▸ **Activity**
If a line in the entries below includes "responses", pick it out and copy it.

Collected data:

-- ==== Sys2Proof/Tests/Slice0.lean ====
section
/-! SUPPORT. The model's own tests. Expected values are those of `95_test_vectors.md` (a vector's id stands beside its
test) or are written out from the rule named there. The last part holds, for every statement with hypotheses, a concrete
state and operands that meet them. -/

namespace Sys2Proof.Tests

open Sys2Proof.Machine

/-! ### Small states -/

/-- A slot that holds a payload. -/
def slotOf (id : Word32) (len : Byte) (mode : CrcMode) (payload : Vector Byte 8) (ctr : Byte) : Slot :=
  { id := id, len := len, crcMode := mode, ts := 0, payload := payload, ctr := ctr, crc := 0 }

/-- A ready block: slot 0 as after reset, slot 1 given, bytes waiting in `RXQ`. -/
def ready (sl : Slot) (q : List Byte) : State := { State.reset with slots := [Slot.reset, sl], init := true, rxq := q }

/-- A receive into slot 1 waits for window byte `i`. -/
def waiting (sl : Slot) (i : BitVec 5) (tmo : Word32) (q : List Byte) : State :=
  { ready sl q with rx := { state := .readFixedWindow, i := i, t0 := 0, tmo := tmo, found := false, m := 1 } }

/-- What is seen of the next state. -/
def seen {α : Type} (f : State → α) : Result → Option α
  | .next t => some (f t)
  | .fault _ => none
  | .refused _ => none

/-- Slot 1, `FAULT`, what is left in `RXQ`, and the responses. -/
def received (t : State) : Option Slot × FaultReason × List Byte × List Response :=
  (t.slot 1, t.fault, t.rxq, t.responses)

/-- The illustrative table of `95_test_vectors.md` section 3, generated as that section says. It is not the hardware's. -/
def t07 (x : Byte) : Byte :=
  let go (r : Byte) : Byte := if r.msb then (r <<< 1) ^^^ 0x07 else r <<< 1
  go (go (go (go (go (go (go (go x)))))))

/-- Parameters with that table. -/
def withT07 (covers : Bool) : Config.Params := { table := t07, coversCounter := covers }

/-! ### Well-formedness: one ill-formed term for each check (R72) -/

theorem test_wf_slot : Instr.wellFormed 2 (.xcvSend 2 0) = false := by decide
theorem test_wf_width : Instr.wellFormed 2 (.msgPackv 0 3 []) = false := by decide
theorem test_wf_element : Instr.wellFormed 2 (.msgPackv 0 2 [0x10000]) = false := by decide
theorem test_wf_boundary : Instr.wellFormed 2 (.msgPackv 1 2 [0xFFFF]) = true := by decide

/-! ### Decoding: the codes of R72, bit by bit -/

theorem test_decode_crc8Compute :
    decode { op := 0b00000000, bytes := [0x5A] } = .ok (.crc8Compute [0x5A]) := rfl
theorem test_decode_msgInit :
    decode { op := 0b00000001, m := 1, id := 0x7FF, len := 6, mode := .crc8 } = .ok (.msgInit 1 0x7FF 6 .crc8) := rfl
theorem test_decode_msgPackv :
    decode { op := 0b00000010, m := 1, w := 4, vals := [7] } = .ok (.msgPackv 1 4 [7]) := rfl
theorem test_decode_msgPackt : decode { op := 0b00000011, m := 1, text := [0x74] } = .ok (.msgPackt 1 [0x74]) := rfl
theorem test_decode_xcvBegin : decode { op := 0b00000100, cfg := ⟨9⟩ } = .ok (.xcvBegin ⟨9⟩) := rfl
theorem test_decode_xcvSend : decode { op := 0b00000101, m := 1, ts := 3 } = .ok (.xcvSend 1 3) := rfl
theorem test_decode_xcvRecv : decode { op := 0b00000110, m := 1, timeoutMs := 50 } = .ok (.xcvRecv 1 50) := rfl
theorem test_decode_xcvGetfault : decode { op := 0b00000111 } = .ok .xcvGetfault := rfl
theorem test_decode_reserved_first : decode { op := 0b00001000 } = .error (.reservedOp 0x08) := rfl
theorem test_decode_reserved_last : decode { op := 0b11111111 } = .error (.reservedOp 0xFF) := rfl
theorem test_decodeTableWord : decodeTableWord 8 0x05 = some (.xcvSend 0 0) := rfl
theorem test_decodeTableWord_reserved : decodeTableWord 8 0x08 = none := rfl
theorem test_withFetchWord : step (State.reset.withFetchWord 8 0x04) = exec (.xcvBegin ⟨0⟩) State.reset := rfl

/-! ### CRC8.COMPUTE (R80 to R82) -/

/-- V-C1. -/
theorem test_compute_empty :
    seen State.responses (exec (.crc8Compute []) State.reset) = some [⟨.ok, some 0x00⟩] := by decide
/-- V-T1 and table T07: one row each. -/
theorem test_crc8_t07 :
    crc8 t07 [0x01, 0x02] = 0x1B ∧ crc8 t07 [0x31, 0x32, 0x33, 0x34, 0x35, 0x36, 0x37, 0x38, 0x39] = 0xF4 := by decide +kernel

/-! ### MSG.INIT, MSG.PACKV, MSG.PACKT (R90 to R96) -/

/-- V-M1. -/
theorem test_init : seen (State.slot · 1) (exec (.msgInit 1 0xFF 6 .none)
    (ready (slotOf 7 3 .crc8 #v[0x11, 0x22, 0x33, 0, 0, 0, 0, 0] 9) [])) =
      some (some (slotOf 0xFF 6 .none #v[0, 0, 0, 0, 0, 0, 0, 0] 0)) := by decide
/-- V-M2. -/
theorem test_init_too_long : exec (.msgInit 0 1 9 .none) State.reset =
    .next { State.reset with responses := [⟨.invalidConfig, none⟩] } := rfl
/-- V-M3. -/
theorem test_packv_order : seen (fun t => (t.slot 1).map Slot.payload) (exec (.msgPackv 1 2 [0x1234, 0xABCD])
    (ready (slotOf 0 8 .none #v[0, 0, 0, 0, 0, 0, 0, 0] 0) [])) =
      some (some #v[0x34, 0x12, 0xCD, 0xAB, 0, 0, 0, 0]) := by decide
/-- V-M16: 64 elements of 4 bytes do not wrap to 0 bytes. -/
theorem test_packv_no_wrap : seen State.responses (exec (.msgPackv 1 4 (List.replicate 64 1))
    (ready (slotOf 0 8 .none #v[0, 0, 0, 0, 0, 0, 0, 0] 0) [])) = some [⟨.invalidConfig, none⟩] := by decide +kernel
/-- V-M8, then V-M12's overwrite of what is there. -/
theorem test_packt : seen (fun t => (t.slot 1).map Slot.payload) (exec (.msgPackt 1 [0x74, 0x65])
    (ready (slotOf 0 6 .none #v[1, 2, 3, 4, 5, 6, 7, 8] 0) [])) = some (some #v[0x74, 0x65, 3, 4, 5, 6, 7, 8]) := by decide
/-- V-M11. -/
theorem test_packt_capacity : seen State.responses (exec (.msgPackt 1 [1, 2, 3, 4, 5, 6, 7])
    (ready (slotOf 0 8 .crc8 #v[0, 0, 0, 0, 0, 0, 0, 0] 0) [])) = some [⟨.invalidConfig, none⟩] := by decide

/-! ### XCV.BEGIN, XCV.GETFAULT (R100 to R103) -/

/-- V-X2. -/
theorem test_begin : seen (fun t => (t.init, t.begun, t.responses)) (exec (.xcvBegin ⟨7⟩) State.reset) =
    some (true, [⟨7⟩], [⟨.ok, none⟩]) := by decide
/-- V-X3: `FAULT` stays. -/
theorem test_begin_again : seen (fun t => (t.init, t.fault)) (exec (.xcvBegin ⟨7⟩)
    { State.reset with init := true, fault := .timeout }) = some (true, .timeout) := by decide
/-- V-X4, V-X5. -/
theorem test_getfault : seen State.responses (exec .xcvGetfault { State.reset with fault := .crcMismatch }) =
      some [⟨.ok, some 3⟩] ∧
    seen State.responses (exec .xcvGetfault { State.reset with fault := .missingEndDelimiter }) =
      some [⟨.ok, some 4⟩] := by decide

/-! ### XCV.SEND (R105 to R113) -/

/-- V-S3: 19 bytes, little-endian header. -/
theorem test_send_frame : seen State.txq (exec (.xcvSend 1 0xA1B2C3D4)
    (ready (slotOf 0x1FFFFFFF 8 .none #v[1, 2, 3, 4, 5, 6, 7, 8] 0) [])) =
      some [0xAA, 0xD4, 0xC3, 0xB2, 0xA1, 0x08, 0xFF, 0xFF, 0xFF, 0x1F, 1, 2, 3, 4, 5, 6, 7, 8, 0xBB] := by decide
/-- V-S8: the frame carries the counter before the increment, which wraps. -/
theorem test_send_counter_wrap : seen (fun t => (t.txq.drop 10, (t.slot 1).map Slot.ctr)) (exec (.xcvSend 1 0)
    (ready (slotOf 0 2 .crc8 #v[0, 0, 0, 0, 0, 0, 0, 0] 0xFF) [])) = some ([0xFF, 0x00, 0xBB], some 0x00) := by decide
/-- V-T3: counter and checksum in the payload and on the wire. -/
theorem test_send_t07 : seen (fun t => (t.txq, t.slot 1)) (sendFrame (withT07 false) 1 0x12345678
    (ready (slotOf 0x7E0 6 .crc8 #v[0xDE, 0xAD, 0xBE, 0xEF, 0, 0, 0, 0] 7) [])) =
      some ([0xAA, 0x78, 0x56, 0x34, 0x12, 0x06, 0xE0, 0x07, 0, 0, 0xDE, 0xAD, 0xBE, 0xEF, 0x07, 0xCA, 0xBB],
        some (slotOf 0x7E0 6 .crc8 #v[0xDE, 0xAD, 0xBE, 0xEF, 0x07, 0xCA, 0, 0] 8)) := by decide +kernel
/-- V-T7: the other value of `CRC_COVERS_COUNTER`. -/
theorem test_send_t07_covers : seen (fun t => t.txq.drop 14) (sendFrame (withT07 true) 1 0x12345678
    (ready (slotOf 0x7E0 6 .crc8 #v[0xDE, 0xAD, 0xBE, 0xEF, 0, 0, 0, 0] 7) [])) = some [0x07, 0x6D, 0xBB] := by decide +kernel

/-- R48: what arrives and passes between two byte writes is there when the send ends; its end is the turn after the last
byte, and the move after that is still to come. -/
theorem test_send_environment_between_bytes : seen (fun t => (t.rxq, t.clk, t.env, t.txq.length)) (exec (.xcvSend 1 0)
    { ready (slotOf 0 0 .none #v[0, 0, 0, 0, 0, 0, 0, 0] 0) [0x11] with
      env := [.block, .arrive 0x22, .block, .advance 3] ++ List.replicate 9 .block ++ [.arrive 0x33, .block, .arrive 0x44] }) =
      some ([0x11, 0x22, 0x33], 3, [.arrive 0x44], 11) := by decide
/-- R163: a frame cut short after two bytes, with no response. -/
theorem test_send_cut_short : seen (fun t => (t.txq, t.init, t.slot 1, t.responses)) (exec (.xcvSend 1 0x07)
    { ready (slotOf 0x7E0 6 .crc8 #v[1, 2, 3, 4, 5, 6, 7, 8] 9) [] with env := [.block, .block, .reset] }) =
      some ([0xAA, 0x07], false, some (slotOf 0 0 .none #v[0, 0, 0, 0, 0, 0, 0, 0] 0), []) := by decide

/-! ### XCV.RECV (R115 to R136) -/

/-- V-R11: a `0xBB` in the payload, a dropped byte, a late delimiter. -/
theorem test_recv_late_delimiter : seen received (exec (.xcvRecv 1 100) (ready (slotOf 0 0 .none #v[0, 0, 0, 0, 0, 0, 0, 0] 0)
    [0xAA, 0, 0, 0, 0, 2, 1, 0, 0, 0, 0x5A, 0xBB, 0, 0xBB, 0x77])) =
      some (some (slotOf 1 2 .none #v[0x5A, 0xBB, 0, 0, 0, 0, 0, 0] 0), .none, [0x77], [⟨.ok, none⟩]) := by decide
/-- V-R8: a stall at window byte 11, here after 20 milliseconds. -/
theorem test_recv_timeout : seen received (exec (.xcvRecv 1 20)
    { ready (slotOf 0xCAFEF00D 5 .none #v[0, 0, 0, 0, 0, 0, 0, 0] 0)
        [0xAA, 1, 2, 3, 4, 3, 0x11, 0x22, 0x33, 0x44, 0xA1, 0xA2] with
      env := List.replicate 11 .block ++ [.advance 19, .block, .advance 1, .block] }) =
    some (some { slotOf 0x44332211 3 .none #v[0xA1, 0xA2, 0, 0, 0, 0, 0, 0] 0 with ts := 0x04030201 }, .timeout, [],
      [⟨.fail, none⟩]) := by decide
/-- V-T4. -/
theorem test_recv_t07 : seen received (receiveFrame (withT07 false) 1 10 (ready (slotOf 0 0 .crc8 #v[0, 0, 0, 0, 0, 0, 0, 0] 0)
    [0xAA, 0x78, 0x56, 0x34, 0x12, 0x06, 0xE0, 0x07, 0, 0, 0xDE, 0xAD, 0xBE, 0xEF, 0x07, 0xCA, 0xBB])) =
      some (some { slotOf 0x7E0 6 .crc8 #v[0xDE, 0xAD, 0xBE, 0xEF, 0x07, 0xCA, 0, 0] 7 with ts := 0x12345678, crc := 0xCA },
        .none, [], [⟨.ok, none⟩]) := by decide +kernel
/-- V-T5: computed `DC`, received `CA`. -/
theorem test_recv_t07_mismatch : seen received (receiveFrame (withT07 false) 1 10
    (ready (slotOf 0 0 .crc8 #v[0, 0, 0, 0, 0, 0, 0, 0] 0)
      [0xAA, 0x78, 0x56, 0x34, 0x12, 0x06, 0xE0, 0x07, 0, 0, 0xDF, 0xAD, 0xBE, 0xEF, 0x07, 0xCA, 0xBB])) =
      some (some { slotOf 0x7E0 6 .crc8 #v[0xDF, 0xAD, 0xBE, 0xEF, 0x07, 0xCA, 0, 0] 7 with ts := 0x12345678, crc := 0xDC },
        .crcMismatch, [], [⟨.fail, none⟩]) := by decide +kernel
/-- A receive that the schedule leaves waiting goes on by rows of R131: window byte 3 of V-R6. -/
theorem test_row_fold : seen (fun t => ((t.slot 1).map Slot.ts, t.rx.i)) (step
    { waiting { slotOf 0 0 .none #v[0, 0, 0, 0, 0, 0, 0, 0] 0 with ts := 0x0304DEAD } 2 100 [] with env := [] }) =
      some (some 0x0304DEAD, 2) ∧
    seen (fun t => ((t.slot 1).map Slot.ts, t.rx.i)) (step
      (waiting { slotOf 0 0 .none #v[0, 0, 0, 0, 0, 0, 0, 0] 0 with ts := 0x0304DEAD } 2 100 [0x02])) =
      some (some 0x020304DE, 3) := by decide
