-- ==== Sys2Proof/Decode.lean ====
section
/-! DEFINITION. From words to instructions and back (spec/30_encoding.md).  A `Row` is one row of spec/opcode_table.json:
its fixed bits, where its fields' bits stand, and what it builds.  Words are numbered as the table numbers them: bit 0 is the
least significant bit of the first word, the second word is bits 31..16, the third bits 47..32. -/

namespace Sys2Proof

/-- The high-bank bits that a prefix gives one instruction (R156): E1, E2, E3 of its DALU unit, H (or T) and h (or t) of its
AGU unit. -/
structure Bank where
  e1 : Bool
  e2 : Bool
  e3 : Bool
  hi : Bool
  lo : Bool
  deriving DecidableEq, Repr

/-- No two-word prefix: every register is of the low bank. -/
def Bank.zero : Bank := ⟨false, false, false, false, false⟩

/-! ### Operand fields -/

/-- A three-bit register field with its high-bank bit (R160, R161, R156). -/
def regOf (hi : Bool) (v : Nat) : Fin 16 := Fin.ofNat 16 (v % 8 + if hi then 8 else 0)
/-- The three-bit code of a register. -/
def regCode (n : Fin 16) : Nat := n.val % 8
/-- The high-bank bit of a register. -/
def regHigh (n : Fin 16) : Bool := decide (8 ≤ n.val)

/-- JJJJJ (R163). -/
def pairOf (k2 k1 : Bool) (v : Nat) : DReg × DReg :=
  let p := (pairTable[v]?).getD (0, 0)
  (regOf k2 p.1, regOf k1 p.2)
/-- The JJJJJ code of a pair of registers. -/
def pairCode (a b : DReg) : Nat := pairTable.idxOf (regCode a, regCode b)
/-- jj (R164). -/
def sameOf (k2 k1 : Bool) (v : Nat) : DReg × DReg := (regOf k2 (2 * v + 1), regOf k1 (2 * v + 1))
/-- The jj code. -/
def sameCode (a : DReg) : Nat := regCode a / 2
/-- ee (R165). -/
def eeOf (kc kd : Bool) (v : Nat) : DReg × DReg := (regOf kc (2 * v), regOf kd (2 * v + 1))
/-- The ee code. -/
def eeCode (c : DReg) : Nat := regCode c / 2
/-- GG (R165). -/
def ggOf (kg kh : Bool) (v : Nat) : DReg × DReg := (regOf kg (v % 4), regOf kh (v % 4 + 4))
/-- The GG code. -/
def ggCode (g : DReg) : Nat := regCode g % 4

/-- HHHH (R166). -/
def drOf (k : Bool) (v : Nat) : DR := if v < 8 then .d (regOf k v) else .r (regOf k v)
/-- The HHHH code. -/
def drCode : DR → Nat
  | .d n => regCode n
  | .r n => 8 + regCode n
/-- The h bit that a DR needs. -/
def drHigh : DR → Bool
  | .d n => regHigh n
  | .r n => regHigh n

/-- DDDDD of C4 (R167). -/
def c4Of (k : Bool) (v : Nat) : C4 :=
  let i := v / 2
  if v % 2 = 0 then (if i < 8 then .d (regOf k i) else .r (regOf k i))
  else if i < 8 then .b (Fin.ofNat 8 i)
  else if i < 12 then .n (Fin.ofNat 4 i) else .m (Fin.ofNat 4 i)
/-- The DDDDD code. -/
def c4Code : C4 → Nat
  | .d n => 2 * regCode n
  | .r n => 16 + 2 * regCode n
  | .b k => 2 * k.val + 1
  | .n k => 17 + 2 * k.val
  | .m k => 25 + 2 * k.val
/-- The h bit that a C4 needs. -/
def c4High : C4 → Bool
  | .d n => regHigh n
  | .r n => regHigh n
  | .b _ => false
  | .n _ => false
  | .m _ => false

/-- DDDD of C3 (R168). -/
def c3Of (v : Nat) : C3 :=
  if v < 8 then .b (Fin.ofNat 8 v) else if v < 12 then .n (Fin.ofNat 4 v) else .m (Fin.ofNat 4 v)
/-- The DDDD code. -/
def c3Code : C3 → Nat
  | .b k => k.val
  | .n k => 8 + k.val
  | .m k => 12 + k.val

/-- CCC (R170); the other codes are not assigned. -/
def c1Of (v : Nat) : Option C1 :=
  if v = 0 then some .emr else if v = 1 then some .vba else if v = 5 then some .sr
  else if v = 7 then some .mctl else none
/-- The CCC code. -/
def c1Code : C1 → Nat
  | .emr => 0
  | .vba => 1
  | .sr => 5
  | .mctl => 7

/-- CCCC (R169); 0010, 0011, 0100, 0110 are not assigned. -/
def c2Of (v : Nat) : Option C2 :=
  if v = 0 then some .emr else if v = 1 then some .vba else if v = 5 then some .sr
  else if v = 7 then some .mctl
  else if v < 8 then none
  else if v % 2 = 0 then some (.sa (Fin.ofNat 4 (v / 2))) else some (.lc (Fin.ofNat 4 (v / 2)))
/-- The CCCC code. -/
def c2Code : C2 → Nat
  | .emr => 0
  | .vba => 1
  | .sr => 5
  | .mctl => 7
  | .sa k => 8 + 2 * k.val
  | .lc k => 9 + 2 * k.val

/-- RRRR (R171); 0100, 0101, 0110 are not assigned. -/
def rxOf (k : Bool) (v : Nat) : Option Rx :=
  if v < 4 then some (.n (Fin.ofNat 4 v)) else if v < 7 then none
  else if v = 7 then some .sp else some (.r (regOf k v))
/-- The RRRR code. -/
def rxCode : Rx → Nat
  | .n k => k.val
  | .sp => 7
  | .r n => 8 + regCode n
/-- The H bit that an Rx needs. -/
def rxHigh : Rx → Bool
  | .n _ => false
  | .sp => false
  | .r n => regHigh n

/-- rrrr (R171); 0100, 0101 are not assigned. -/
def rxSrcOf (k : Bool) (v : Nat) : Option RxSrc :=
  if v < 4 then some (.n (Fin.ofNat 4 v)) else if v < 6 then none else if v = 6 then some .pc
  else if v = 7 then some .sp else some (.r (regOf k v))
/-- The rrrr code. -/
def rxSrcCode : RxSrc → Nat
  | .n k => k.val
  | .pc => 6
  | .sp => 7
  | .r n => 8 + regCode n
/-- The h bit that an rx needs. -/
def rxSrcHigh : RxSrc → Bool
  | .n _ => false
  | .pc => false
  | .sp => false
  | .r n => regHigh n

/-- MMM (R351). -/
def eaOf (v : Nat) : EaMode :=
  if v = 0 then .indexN0 else if v = 1 then .postDec else if v = 2 then .plain
  else if v = 3 then .postInc else .postN (Fin.ofNat 4 v)
/-- The MMM code. -/
def eaCode : EaMode → Nat
  | .indexN0 => 0
  | .postDec => 1
  | .plain => 2
  | .postInc => 3
  | .postN k => 4 + k.val

/-- MM (R351). -/
def eaShortOf (v : Nat) : EaMode :=
  if v = 0 then .postInc else if v = 1 then .postDec else if v = 2 then .indexN0 else .plain
/-- The MM code; (Rn)+Ni has none. -/
def eaShortCode : EaMode → Nat
  | .postInc => 0
  | .postDec => 1
  | .indexN0 => 2
  | .plain => 3
  | .postN _ => 0

/-- hh, ff, QQ or qq with the h bit (R162, R165). -/
def pair8Of (k : Bool) (v : Nat) : Pair := Fin.ofNat 8 (v % 4 + if k then 4 else 0)
/-- The two-bit code of a pair. -/
def pair8Code (p : Pair) : Nat := p.val % 4
/-- The h bit that a pair needs. -/
def pair8High (p : Pair) : Bool := decide (4 ≤ p.val)
/-- The quad bit with the h bit (R165). -/
def quadOf (k : Bool) (v : Nat) : Quad := Fin.ofNat 4 (v % 2 + if k then 2 else 0)
/-- The quad bit. -/
def quadCode (q : Quad) : Nat := q.val % 2
/-- The h bit that a quad needs. -/
def quadHigh (q : Quad) : Bool := decide (2 ≤ q.val)

/-- EEEEE (R416): bits 4, 3:2 and 1:0 of the field. -/
def evenOf (k : Bool) (v : Nat) : Option PushEven :=
  let i := v / 4 % 4
  let kind := v % 4
  let high : Fin 8 := Fin.ofNat 8 (i + if k then 4 else 0)
  if v < 16 then
    (if kind = 0 then some (.d high) else if kind = 1 then some (.b (Fin.ofNat 4 i))
     else if kind = 2 then none else some (.ext high))
  else
    (if kind = 0 then some (.r high)
     else if kind = 1 then (if i < 2 then some (.n (Fin.ofNat 2 i)) else some (.m (Fin.ofNat 2 i)))
     else if kind = 2 then some (.sa (Fin.ofNat 4 i)) else some (.extPair high))
/-- The EEEEE code. -/
def evenCode : PushEven → Nat
  | .d i => 4 * (i.val % 4)
  | .b i => 4 * i.val + 1
  | .ext i => 4 * (i.val % 4) + 3
  | .r i => 16 + 4 * (i.val % 4)
  | .n i => 17 + 4 * i.val
  | .m i => 25 + 4 * i.val
  | .sa k => 18 + 4 * k.val
  | .extPair i => 19 + 4 * (i.val % 4)
/-- The h bit that a De needs. -/
def evenHigh : PushEven → Bool
  | .d i => decide (4 ≤ i.val)
  | .r i => decide (4 ≤ i.val)
  | .ext i => decide (4 ≤ i.val)
  | .extPair i => decide (4 ≤ i.val)
  | .b _ => false
  | .n _ => false
  | .m _ => false
  | .sa _ => false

▸ **Written response**
/-- Slot 1, `FAULT`, what is left in `RXQ`, and the responses. -/
  (t.slot 1, t.fault, t.rxq, t.responses)
    seen State.responses (exec (.crc8Compute []) State.reset) = some [⟨.ok, some 0x00⟩] := by decide
    .next { State.reset with responses := [⟨.invalidConfig, none⟩] } := rfl
theorem test_packv_no_wrap : seen State.responses (exec (.msgPackv 1 4 (List.replicate 64 1))
theorem test_packt_capacity : seen State.responses (exec (.msgPackt 1 [1, 2, 3, 4, 5, 6, 7])
theorem test_begin : seen (fun t => (t.init, t.begun, t.responses)) (exec (.xcvBegin ⟨7⟩) State.reset) =
theorem test_getfault : seen State.responses (exec .xcvGetfault { State.reset with fault := .crcMismatch }) =
    seen State.responses (exec .xcvGetfault { State.reset with fault := .missingEndDelimiter }) =
theorem test_send_cut_short : seen (fun t => (t.txq, t.init, t.slot 1, t.responses)) (exec (.xcvSend 1 0x07)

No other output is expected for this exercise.